Dans les faits, l’évolution est bien réelle. Le déverrouillage s’effectue généralement en moins d’une demi-seconde. Cette rapidité donne une sensation immédiate de fluidité, surtout lors des déverrouillages répétés dans la journée. L’animation est plus courte, la détection plus directe.
Mais tout n’est pas parfaitement homogène. Sur certains appuis légèrement décalés, le système peut demander une seconde tentative. Ce comportement reste occasionnel, mais il rappelle que la précision du placement joue encore un rôle.
Les conditions réelles mettent souvent les capteurs en difficulté. Doigts légèrement humides, écran gras, poussière… autant de situations courantes qui révèlent les faiblesses d’un système biométrique.
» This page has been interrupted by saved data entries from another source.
-- ==== Sys2Proof/Machine/Pewter.lean ====
section
/-! DEFINITION. The coprocessor port and the Pewter engine (09). -/

namespace Sys2Proof.Machine

/-! ### Port instructions (R234 to R241) -/

def excPcmdInvalid (off : Nat) : Exc := { code := 0x11, detail := off, cond := 0, addr := none }
def excTagBusy : Exc := { code := 0x12, detail := 0, cond := 0, addr := none }
def excTagIdle : Exc := { code := 0x13, detail := 0, cond := 0, addr := none }
def excContext : Exc := { code := 0x14, detail := 0, cond := 0, addr := none }

/-- The port is enabled at the core's level (R234). -/
def portEnabled (d : Dyn) (c : Nat) : Bool :=
  let e := (d.core c).port.enable.toNat
  match (d.status c).pl with
  | .exec => true
  | .task => bit e 0
  | .plugin => bit e 1

/-- Tags in use: commands not complete and results not collected (Table 9.1). -/
def tagsInUse (p : CorePort) : List Nat :=
  (List.range 64).filter (fun t => p.busy.contains t || p.results.any (fun e => e.1 == t))

/-- Fields of a command (Table 9.5). -/
structure PCmd where
  op : Nat
  conjA : Bool
  conjB : Bool
  acc : Bool
  diag : Bool
  prior : Bool
  rows : Nat
  cols : Nat
  inner : Nat
  dst : Nat
  srcA : Nat
  srcB : Nat
  addr : Nat
  stride : Nat
  exp : Int
  qm : Nat
  shift : Nat
  dexp : Int
  param : Int
  addr2 : Nat
deriving DecidableEq, Repr

def parsePCmd (l : List Byte) : PCmd :=
  let fl := fld l 1 1
  { op := fld l 0 1, conjA := bit fl 0, conjB := bit fl 1, acc := bit fl 2, diag := bit fl 3,
    prior := bit fl 4, rows := fld l 2 1, cols := fld l 3 1, inner := fld l 4 1, dst := fld l 5 1,
    srcA := fld l 6 1, srcB := fld l 7 1, addr := fld l 8 6, stride := fld l 0xE 2,
    exp := sx 8 (fld l 0x10 1), qm := fld l 0x11 1, shift := fld l 0x12 1, dexp := sx 8 (fld l 0x13 1),
    param := sx 32 (fld l 0x14 4), addr2 := fld l 0x18 6 }

def usesCols (op : Nat) : Bool := op != 4
def usesInner (op : Nat) : Bool := op == 3

/-- The stored matrix of a command in memory: rows and elements per row; none where it has none
(R238, R244, R245). -/
def storedShape (p : PCmd) : Option (Nat × Nat) :=
  match p.op with
  | 1 => some (if p.conjA then (p.cols, p.rows) else (p.rows, p.cols))
  | 2 => some (p.rows, p.cols)
  | 3 => if p.srcA = 3 then some (if p.conjA then (p.inner, p.rows) else (p.rows, p.inner))
    else if p.srcB = 3 then some (if p.conjB then (p.cols, p.inner) else (p.inner, p.cols))
    else if p.dst = 3 then some (p.rows, p.cols) else none
  | 5 => if p.dst = 3 then some (p.rows, p.cols) else none
  | 6 => if p.srcA = 3 then some (p.rows, p.cols) else none
  | _ => none

def dimBad (n : Nat) : Bool := decide (n = 0) || decide (16 < n)

/-- The offset of the first offending byte of an invalid command (R238, Table 9.6): the bytes are
scanned from the first, and a breach that lies in two of them is the later one's (log 22). -/
def pcmdFault (p : PCmd) : Option Nat :=
  let hasDst := p.op != 2 && p.op != 7
  let hasA := p.op != 1
  let hasB := p.op == 3 || p.op == 5 || p.op == 6
  let dstTop := if p.op = 3 ∨ p.op = 5 then 3 else 2
  let aTop := if p.op = 3 ∨ p.op = 6 then 3 else 2
  let bTop := if p.op = 3 then 3 else 2
  let checks : List (Bool × Nat) :=
    [ (decide (p.op = 0) || decide (7 < p.op), 0),
      (dimBad p.rows, 2),
      (usesCols p.op && dimBad p.cols, 3),
      (p.op == 6 && decide (p.rows < p.cols), 3),
      (usesInner p.op && dimBad p.inner, 4),
      ((hasDst && decide (dstTop < p.dst)) || (p.acc && p.dst == 3), 5),
      (hasA && (decide (aTop < p.srcA) || (p.op == 3 && p.dst == 3 && p.srcA == 3)), 6),
      (hasB && (if p.op = 6 then (decide (2 < p.srcB) && p.srcB != 0xFF) || p.srcB == p.dst
        else decide (bTop < p.srcB) || (p.op == 3 && p.srcB == 3 && (p.dst == 3 || p.srcA == 3))), 7),
      (decide (p.stride % 4 ≠ 0)
        || (match storedShape p with
          | some (_, n) => decide (p.stride < 4 * n)
          | none => false), 0xE),
      (p.op == 7 && !([1, 2, 4, 6, 8, 10]).contains p.qm, 0x11),
      (decide (63 < p.shift), 0x12) ]
  (checks.find? (fun x => x.1)).map (·.2)

/-- The memory areas that a command names: first byte, length, and whether it must be a multiple of
4 (R237). -/
def pcmdAreas (p : PCmd) : List (Nat × Nat × Bool) :=
  (match storedShape p with
   | some (r, n) => (List.range r).map (fun i => (p.addr + i * p.stride, 4 * n, true))
   | none => [])
  ++ (if p.op = 7 then
        [(p.addr, p.rows * p.cols * p.qm, false), (p.addr2, 8 * p.rows, true)]
        ++ (if p.prior then [(p.addr2 + 128, p.rows * p.cols * p.qm, true)] else [])
      else [])

/-- The first byte of an area that the core may not reach (R237). -/
def areaDenied (d : Dyn) (c : Nat) (area : Nat × Nat × Bool) : Option Nat :=
  let ws := d.windows c
  let plugin := decide ((d.status c).pl = .plugin)
  ((List.range area.2.1).map (area.1 + ·)).find? (fun a =>
    decide (0x00E000000000 ≤ a) || (plugin && !inWindows ws a))

def execPcmd (c : Core) (qs : Reg5) (tag : BitVec 6) (rsv : BitVec 15) (s : State) : Out :=
  act (bronze c 6 (fun _ d =>
    let port := (d.core c.val).port
    let bytes := leBytes 32 (Map.get 0 (d.core c.val).vec.q qs.toNat).toNat
    let p := parsePCmd bytes
    let areas := pcmdAreas p
    if rsv ≠ 0 then .exc d excIllegal
    else if !portEnabled d c.val then .exc d (excCoproc 1)
    else if (tagsInUse port).contains tag.toNat then .exc d excTagBusy
    else match pcmdFault p with
      | some off => .exc d (excPcmdInvalid off)
      | none =>
        match areas.findSome? (areaDenied d c.val) with
        | some a => .exc d (excAccess 0 (BitVec.ofNat 48 a))
        | none =>
          match areas.find? (fun x => x.2.2 && decide (x.1 % 4 ≠ 0)) with
          | some x => .exc d (excAlign (BitVec.ofNat 48 x.1))
          | none =>
            if 16 ≤ port.queue.length then .wait d
            else .done (d.onPort c.val (fun q => { q with
              queue := q.queue ++ [{ bytes, tag := tag.toNat }], busy := tag.toNat :: q.busy })) none)) s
Avec le Galaxy S24, la technologie ultrasonique montre ses avantages. Contrairement aux capteurs optiques, elle ne dépend pas de la lumière. Résultat : une meilleure tolérance face à l’humidité légère.
Cependant, tout n’est pas parfait. Un écran fortement encrassé peut perturber la lecture. Dans ce cas, le taux d’échec augmente, même si cela reste ponctuel. Ce comportement est logique, car les ondes ultrasoniques doivent traverser la surface pour analyser le doigt.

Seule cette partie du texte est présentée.